* Given entries *
:::

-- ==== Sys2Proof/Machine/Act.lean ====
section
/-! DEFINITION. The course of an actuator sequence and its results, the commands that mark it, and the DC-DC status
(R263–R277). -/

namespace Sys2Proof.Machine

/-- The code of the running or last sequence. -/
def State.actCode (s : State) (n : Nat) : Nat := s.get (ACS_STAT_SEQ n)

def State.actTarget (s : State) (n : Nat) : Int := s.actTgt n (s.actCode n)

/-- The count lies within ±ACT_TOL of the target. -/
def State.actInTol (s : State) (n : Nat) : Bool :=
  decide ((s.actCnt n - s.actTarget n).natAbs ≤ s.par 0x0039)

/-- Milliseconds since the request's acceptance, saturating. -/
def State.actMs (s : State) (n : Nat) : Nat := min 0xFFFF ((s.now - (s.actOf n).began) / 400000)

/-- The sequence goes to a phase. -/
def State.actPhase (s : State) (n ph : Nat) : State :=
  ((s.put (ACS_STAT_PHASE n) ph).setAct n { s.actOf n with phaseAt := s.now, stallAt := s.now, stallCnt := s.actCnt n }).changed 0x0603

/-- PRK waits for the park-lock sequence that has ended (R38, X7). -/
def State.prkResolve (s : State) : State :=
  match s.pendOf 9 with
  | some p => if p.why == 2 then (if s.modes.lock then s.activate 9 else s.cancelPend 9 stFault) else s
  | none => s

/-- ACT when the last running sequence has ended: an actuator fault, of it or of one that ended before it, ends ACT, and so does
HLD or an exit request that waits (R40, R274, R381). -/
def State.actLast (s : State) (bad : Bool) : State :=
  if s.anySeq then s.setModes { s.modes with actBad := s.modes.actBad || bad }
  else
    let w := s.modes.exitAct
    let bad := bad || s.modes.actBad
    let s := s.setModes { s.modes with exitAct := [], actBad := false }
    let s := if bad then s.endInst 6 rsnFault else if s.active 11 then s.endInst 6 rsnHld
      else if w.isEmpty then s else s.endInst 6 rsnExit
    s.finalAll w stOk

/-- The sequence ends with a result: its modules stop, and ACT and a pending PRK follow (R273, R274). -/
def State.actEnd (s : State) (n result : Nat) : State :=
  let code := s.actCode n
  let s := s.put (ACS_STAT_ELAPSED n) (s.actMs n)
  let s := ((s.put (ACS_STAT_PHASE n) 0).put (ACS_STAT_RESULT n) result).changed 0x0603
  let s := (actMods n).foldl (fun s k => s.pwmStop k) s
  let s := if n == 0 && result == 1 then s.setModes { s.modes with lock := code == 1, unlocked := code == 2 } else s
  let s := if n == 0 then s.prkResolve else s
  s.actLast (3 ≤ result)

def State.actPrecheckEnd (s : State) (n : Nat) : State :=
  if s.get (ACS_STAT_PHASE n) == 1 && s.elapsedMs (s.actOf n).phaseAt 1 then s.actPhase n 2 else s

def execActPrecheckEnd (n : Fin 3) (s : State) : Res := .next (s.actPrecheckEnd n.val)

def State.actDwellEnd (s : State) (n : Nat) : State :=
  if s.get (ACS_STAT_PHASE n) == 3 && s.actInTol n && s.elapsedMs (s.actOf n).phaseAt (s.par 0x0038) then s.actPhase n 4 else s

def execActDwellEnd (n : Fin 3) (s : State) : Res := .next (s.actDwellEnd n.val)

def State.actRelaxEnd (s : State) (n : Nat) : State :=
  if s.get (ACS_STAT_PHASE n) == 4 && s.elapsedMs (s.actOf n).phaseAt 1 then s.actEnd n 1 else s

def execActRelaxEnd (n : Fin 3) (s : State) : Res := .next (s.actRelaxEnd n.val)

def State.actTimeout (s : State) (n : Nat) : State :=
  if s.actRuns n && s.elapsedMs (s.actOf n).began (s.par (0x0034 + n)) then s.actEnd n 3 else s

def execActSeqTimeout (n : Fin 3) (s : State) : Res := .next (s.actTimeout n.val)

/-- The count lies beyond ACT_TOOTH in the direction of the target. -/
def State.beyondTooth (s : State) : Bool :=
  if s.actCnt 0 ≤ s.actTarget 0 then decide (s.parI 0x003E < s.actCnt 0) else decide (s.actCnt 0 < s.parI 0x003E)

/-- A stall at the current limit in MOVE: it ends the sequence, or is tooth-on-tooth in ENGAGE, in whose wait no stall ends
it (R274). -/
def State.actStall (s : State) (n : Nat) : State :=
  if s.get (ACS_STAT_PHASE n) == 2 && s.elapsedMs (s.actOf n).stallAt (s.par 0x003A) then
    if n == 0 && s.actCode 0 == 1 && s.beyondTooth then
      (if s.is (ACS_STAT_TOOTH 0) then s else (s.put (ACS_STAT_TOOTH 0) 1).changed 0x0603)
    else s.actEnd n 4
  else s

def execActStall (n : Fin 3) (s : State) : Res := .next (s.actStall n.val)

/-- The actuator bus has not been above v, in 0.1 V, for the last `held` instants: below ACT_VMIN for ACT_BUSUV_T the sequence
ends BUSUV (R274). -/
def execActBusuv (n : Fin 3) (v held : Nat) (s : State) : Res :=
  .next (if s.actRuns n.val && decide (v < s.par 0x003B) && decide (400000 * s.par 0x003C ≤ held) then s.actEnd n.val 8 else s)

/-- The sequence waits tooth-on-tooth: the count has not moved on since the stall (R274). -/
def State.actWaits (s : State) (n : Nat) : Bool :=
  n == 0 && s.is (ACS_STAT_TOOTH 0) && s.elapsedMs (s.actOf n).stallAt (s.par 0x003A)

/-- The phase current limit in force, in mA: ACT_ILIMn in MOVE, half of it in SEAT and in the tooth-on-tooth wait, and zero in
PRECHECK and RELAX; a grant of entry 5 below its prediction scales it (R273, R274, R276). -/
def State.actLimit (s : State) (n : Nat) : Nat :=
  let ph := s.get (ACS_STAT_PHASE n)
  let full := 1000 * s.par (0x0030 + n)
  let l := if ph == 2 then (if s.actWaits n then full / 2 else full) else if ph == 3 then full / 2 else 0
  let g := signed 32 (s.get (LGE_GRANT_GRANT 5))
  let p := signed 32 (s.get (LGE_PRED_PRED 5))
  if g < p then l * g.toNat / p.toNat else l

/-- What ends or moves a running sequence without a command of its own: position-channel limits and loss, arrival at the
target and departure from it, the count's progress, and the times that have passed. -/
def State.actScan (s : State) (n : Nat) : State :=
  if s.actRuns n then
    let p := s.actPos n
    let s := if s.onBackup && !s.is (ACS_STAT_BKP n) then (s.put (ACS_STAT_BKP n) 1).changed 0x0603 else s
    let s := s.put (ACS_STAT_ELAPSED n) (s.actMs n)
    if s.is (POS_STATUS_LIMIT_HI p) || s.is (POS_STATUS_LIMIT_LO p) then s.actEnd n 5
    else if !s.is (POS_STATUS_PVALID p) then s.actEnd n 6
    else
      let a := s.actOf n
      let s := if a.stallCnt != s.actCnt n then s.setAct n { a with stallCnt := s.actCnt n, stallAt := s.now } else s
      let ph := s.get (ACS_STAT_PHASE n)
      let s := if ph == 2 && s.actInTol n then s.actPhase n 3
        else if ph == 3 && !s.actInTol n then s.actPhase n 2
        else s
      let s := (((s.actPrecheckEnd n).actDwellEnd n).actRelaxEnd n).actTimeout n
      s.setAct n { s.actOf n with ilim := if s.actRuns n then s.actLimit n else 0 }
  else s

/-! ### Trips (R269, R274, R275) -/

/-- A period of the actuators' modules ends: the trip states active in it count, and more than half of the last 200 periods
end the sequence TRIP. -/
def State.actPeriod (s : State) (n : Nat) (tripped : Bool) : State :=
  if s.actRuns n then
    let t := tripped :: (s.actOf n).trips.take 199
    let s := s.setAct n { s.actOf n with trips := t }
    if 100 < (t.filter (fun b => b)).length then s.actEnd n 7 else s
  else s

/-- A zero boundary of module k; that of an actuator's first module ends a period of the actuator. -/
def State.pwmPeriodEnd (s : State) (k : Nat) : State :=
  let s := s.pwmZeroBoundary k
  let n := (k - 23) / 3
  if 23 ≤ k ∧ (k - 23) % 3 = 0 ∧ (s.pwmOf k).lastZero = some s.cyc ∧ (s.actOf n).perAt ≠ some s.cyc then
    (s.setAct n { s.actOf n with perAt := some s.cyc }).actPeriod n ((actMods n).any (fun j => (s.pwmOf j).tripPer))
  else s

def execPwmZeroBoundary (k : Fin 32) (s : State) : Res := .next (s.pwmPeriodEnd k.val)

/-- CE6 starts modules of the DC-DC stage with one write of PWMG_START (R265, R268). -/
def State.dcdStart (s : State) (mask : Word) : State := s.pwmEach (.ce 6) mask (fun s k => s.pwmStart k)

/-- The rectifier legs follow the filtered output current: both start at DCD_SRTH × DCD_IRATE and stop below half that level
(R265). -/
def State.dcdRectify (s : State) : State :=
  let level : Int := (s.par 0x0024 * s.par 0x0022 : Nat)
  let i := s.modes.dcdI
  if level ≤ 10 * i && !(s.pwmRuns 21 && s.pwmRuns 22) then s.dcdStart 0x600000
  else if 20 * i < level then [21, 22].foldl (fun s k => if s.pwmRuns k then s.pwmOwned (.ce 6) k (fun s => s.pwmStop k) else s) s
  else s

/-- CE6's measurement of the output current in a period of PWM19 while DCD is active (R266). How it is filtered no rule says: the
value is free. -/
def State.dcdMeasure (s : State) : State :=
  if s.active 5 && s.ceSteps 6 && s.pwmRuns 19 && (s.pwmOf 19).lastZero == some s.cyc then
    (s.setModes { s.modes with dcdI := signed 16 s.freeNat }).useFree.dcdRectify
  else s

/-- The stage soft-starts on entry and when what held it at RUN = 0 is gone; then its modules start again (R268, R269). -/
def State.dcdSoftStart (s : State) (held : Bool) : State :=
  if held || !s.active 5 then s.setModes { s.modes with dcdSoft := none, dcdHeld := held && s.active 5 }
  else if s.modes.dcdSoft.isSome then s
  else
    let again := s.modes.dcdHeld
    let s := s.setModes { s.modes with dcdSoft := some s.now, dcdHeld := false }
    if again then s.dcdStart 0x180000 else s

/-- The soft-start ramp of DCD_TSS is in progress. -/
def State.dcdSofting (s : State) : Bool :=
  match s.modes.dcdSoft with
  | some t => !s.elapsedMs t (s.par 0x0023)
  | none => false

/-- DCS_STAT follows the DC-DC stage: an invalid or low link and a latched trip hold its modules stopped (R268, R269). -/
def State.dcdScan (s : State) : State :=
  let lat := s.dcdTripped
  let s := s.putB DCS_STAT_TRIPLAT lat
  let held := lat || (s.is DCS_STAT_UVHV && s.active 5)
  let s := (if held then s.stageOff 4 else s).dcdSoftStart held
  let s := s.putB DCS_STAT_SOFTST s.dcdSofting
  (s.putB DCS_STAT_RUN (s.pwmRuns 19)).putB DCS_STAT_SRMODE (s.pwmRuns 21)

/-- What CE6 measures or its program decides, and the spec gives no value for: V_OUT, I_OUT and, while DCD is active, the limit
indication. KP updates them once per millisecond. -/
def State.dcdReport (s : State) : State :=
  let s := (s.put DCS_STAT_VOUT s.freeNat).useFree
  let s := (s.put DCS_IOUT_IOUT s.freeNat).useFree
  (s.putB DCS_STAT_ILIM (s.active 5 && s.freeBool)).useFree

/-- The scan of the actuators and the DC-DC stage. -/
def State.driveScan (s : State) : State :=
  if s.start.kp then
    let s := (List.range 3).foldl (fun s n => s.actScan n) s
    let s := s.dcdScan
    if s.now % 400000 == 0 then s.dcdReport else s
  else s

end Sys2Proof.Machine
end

:::

* About this task *
Since only part of the listing is wanted, copy exactly the lines from the one holding "def execActPrecheckEnd (n" to the one holding "if s.get (ACS_STAT_PHASE n) == 3", both included.

* Output of the task *
def execActPrecheckEnd (n : Fin 3) (s : State) : Res := .next (s.actPrecheckEnd n.val)

def State.actDwellEnd (s : State) (n : Nat) : State :=
  if s.get (ACS_STAT_PHASE n) == 3 && s.actInTol n && s.elapsedMs (s.actOf n).phaseAt (s.par 0x0038) then s.actPhase n 4 else s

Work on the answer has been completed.